• **Task to carry out**
Restate word for word the lines of the entries below, starting with the line that holds "s.fetchOrder := rfl" and ending with the line that holds "s.compls := rfl", and no others.

Top of Input

/-! ### `setFlag` -/

@[simp] theorem setFlag_pending (f : Fld) (b : Bool) : (setFlag s f b).pending = s.pending := rfl
@[simp] theorem setFlag_latches (f : Fld) (b : Bool) : (setFlag s f b).latches = s.latches := rfl
@[simp] theorem setFlag_out (f : Fld) (b : Bool) : (setFlag s f b).out = s.out := rfl
@[simp] theorem setFlag_freeCtr (f : Fld) (b : Bool) : (setFlag s f b).freeCtr = s.freeCtr := rfl
@[simp] theorem setFlag_tick (f : Fld) (b : Bool) : (setFlag s f b).tick = s.tick := rfl
@[simp] theorem setFlag_slices (f : Fld) (b : Bool) : (setFlag s f b).slices = s.slices := rfl
@[simp] theorem setFlag_queues (f : Fld) (b : Bool) : (setFlag s f b).queues = s.queues := rfl
@[simp] theorem setFlag_fetched (f : Fld) (b : Bool) : (setFlag s f b).fetched = s.fetched := rfl
@[simp] theorem setFlag_fetchOrder (f : Fld) (b : Bool) : (setFlag s f b).fetchOrder = s.fetchOrder := rfl
@[simp] theorem setFlag_ctxs (f : Fld) (b : Bool) : (setFlag s f b).ctxs = s.ctxs := rfl
@[simp] theorem setFlag_ghosts (f : Fld) (b : Bool) : (setFlag s f b).ghosts = s.ghosts := rfl
@[simp] theorem setFlag_ctxOrder (f : Fld) (b : Bool) : (setFlag s f b).ctxOrder = s.ctxOrder := rfl
@[simp] theorem setFlag_compls (f : Fld) (b : Bool) : (setFlag s f b).compls = s.compls := rfl
@[simp] theorem setFlag_plans (f : Fld) (b : Bool) : (setFlag s f b).plans = s.plans := rfl
@[simp] theorem setFlag_ctrlUse (f : Fld) (b : Bool) : (setFlag s f b).ctrlUse = s.ctrlUse := rfl
@[simp] theorem setFlag_compEnd (f : Fld) (b : Bool) : (setFlag s f b).compEnd = s.compEnd := rfl
@[simp] theorem setFlag_keys (f : Fld) (b : Bool) : (setFlag s f b).keys = s.keys := rfl
@[simp] theorem setFlag_freed (f : Fld) (b : Bool) : (setFlag s f b).freed = s.freed := rfl
@[simp] theorem setFlag_fresh (f : Fld) (b : Bool) : (setFlag s f b).fresh = s.fresh := rfl
@[simp] theorem setFlag_slotTable (f : Fld) (b : Bool) : (setFlag s f b).slotTable = s.slotTable := rfl
@[simp] theorem setFlag_slotBase (f : Fld) (b : Bool) : (setFlag s f b).slotBase = s.slotBase := rfl
@[simp] theorem setFlag_records (f : Fld) (b : Bool) : (setFlag s f b).records = s.records := rfl
@[simp] theorem setFlag_recordDue (f : Fld) (b : Bool) : (setFlag s f b).recordDue = s.recordDue := rfl
@[simp] theorem setFlag_reserveDue (f : Fld) (b : Bool) : (setFlag s f b).reserveDue = s.reserveDue := rfl
@[simp] theorem setFlag_tombPend (f : Fld) (b : Bool) : (setFlag s f b).tombPend = s.tombPend := rfl
@[simp] theorem setFlag_ivCtr (f : Fld) (b : Bool) : (setFlag s f b).ivCtr = s.ivCtr := rfl
@[simp] theorem setFlag_vault (f : Fld) (b : Bool) : (setFlag s f b).vault = s.vault := rfl
@[simp] theorem setFlag_lms (f : Fld) (b : Bool) : (setFlag s f b).lms = s.lms := rfl
@[simp] theorem setFlag_rng (f : Fld) (b : Bool) : (setFlag s f b).rng = s.rng := rfl
@[simp] theorem setFlag_faults (f : Fld) (b : Bool) : (setFlag s f b).faults = s.faults := rfl
@[simp] theorem setFlag_thmTime (f : Fld) (b : Bool) : (setFlag s f b).thmTime = s.thmTime := rfl
@[simp] theorem setFlag_mem (f : Fld) (b : Bool) : (setFlag s f b).mem = s.mem := rfl
@[simp] theorem setFlag_tags (f : Fld) (b : Bool) : (setFlag s f b).tags = s.tags := rfl
@[simp] theorem setFlag_sill (f : Fld) (b : Bool) : (setFlag s f b).sill = s.sill := rfl
@[simp] theorem setFlag_msixTab (f : Fld) (b : Bool) : (setFlag s f b).msixTab = s.msixTab := rfl
@[simp] theorem setFlag_msixPba (f : Fld) (b : Bool) : (setFlag s f b).msixPba = s.msixPba := rfl
@[simp] theorem setFlag_smbAlert (f : Fld) (b : Bool) : (setFlag s f b).smbAlert = s.smbAlert := rfl
@[simp] theorem setFlag_returning (f : Fld) (b : Bool) : (setFlag s f b).returning = s.returning := rfl
@[simp] theorem setFlag_devNdl (f : Fld) (b : Bool) : (setFlag s f b).devNdl = s.devNdl := rfl
@[simp] theorem setFlag_upkeep (f : Fld) (b : Bool) : (setFlag s f b).upkeep = s.upkeep := rfl
@[simp] theorem setFlag_ledger (f : Fld) (b : Bool) : (setFlag s f b).ledger = s.ledger := rfl
@[simp] theorem setFlag_nv (f : Fld) (b : Bool) : (setFlag s f b).nv = s.nv := rfl
@[simp] theorem setFlag_fw (f : Fld) (b : Bool) : (setFlag s f b).fw = s.fw := rfl
@[simp] theorem setFlag_thm (f : Fld) (b : Bool) : (setFlag s f b).thm = s.thm := rfl
@[simp] theorem setFlag_rails (f : Fld) (b : Bool) : (setFlag s f b).rails = s.rails := rfl
@[simp] theorem setFlag_monAlone (f : Fld) (b : Bool) : (setFlag s f b).monAlone = s.monAlone := rfl
@[simp] theorem setFlag_wear (f : Fld) (b : Bool) : (setFlag s f b).wear = s.wear := rfl
@[simp] theorem setFlag_gates (f : Fld) (b : Bool) : (setFlag s f b).gates = s.gates := rfl
@[simp] theorem setFlag_boot (f : Fld) (b : Bool) : (setFlag s f b).boot = s.boot := rfl
@[simp] theorem setFlag_ofc (f : Fld) (b : Bool) : (setFlag s f b).ofc = s.ofc := rfl
@[simp] theorem setFlag_link (f : Fld) (b : Bool) : (setFlag s f b).link = s.link := rfl
@[simp] theorem setFlag_chans (f : Fld) (b : Bool) : (setFlag s f b).chans = s.chans := rfl
@[simp] theorem setFlag_hostSent (f : Fld) (b : Bool) : (setFlag s f b).hostSent = s.hostSent := rfl
@[simp] theorem setFlag_posts (f : Fld) (b : Bool) : (setFlag s f b).posts = s.posts := rfl
@[simp] theorem setFlag_sram (f : Fld) (b : Bool) : (setFlag s f b).sram = s.sram := rfl
@[simp] theorem setFlag_opCounts (f : Fld) (b : Bool) : (setFlag s f b).opCounts = s.opCounts := rfl
@[simp] theorem setFlag_pieces (f : Fld) (b : Bool) : (setFlag s f b).pieces = s.pieces := rfl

Bottom of Input

• **Task output**
@[simp] theorem setFlag_fetchOrder (f : Fld) (b : Bool) : (setFlag s f b).fetchOrder = s.fetchOrder := rfl
@[simp] theorem setFlag_ctxs (f : Fld) (b : Bool) : (setFlag s f b).ctxs = s.ctxs := rfl
@[simp] theorem setFlag_ghosts (f : Fld) (b : Bool) : (setFlag s f b).ghosts = s.ghosts := rfl
@[simp] theorem setFlag_ctxOrder (f : Fld) (b : Bool) : (setFlag s f b).ctxOrder = s.ctxOrder := rfl
@[simp] theorem setFlag_compls (f : Fld) (b : Bool) : (setFlag s f b).compls = s.compls := rfl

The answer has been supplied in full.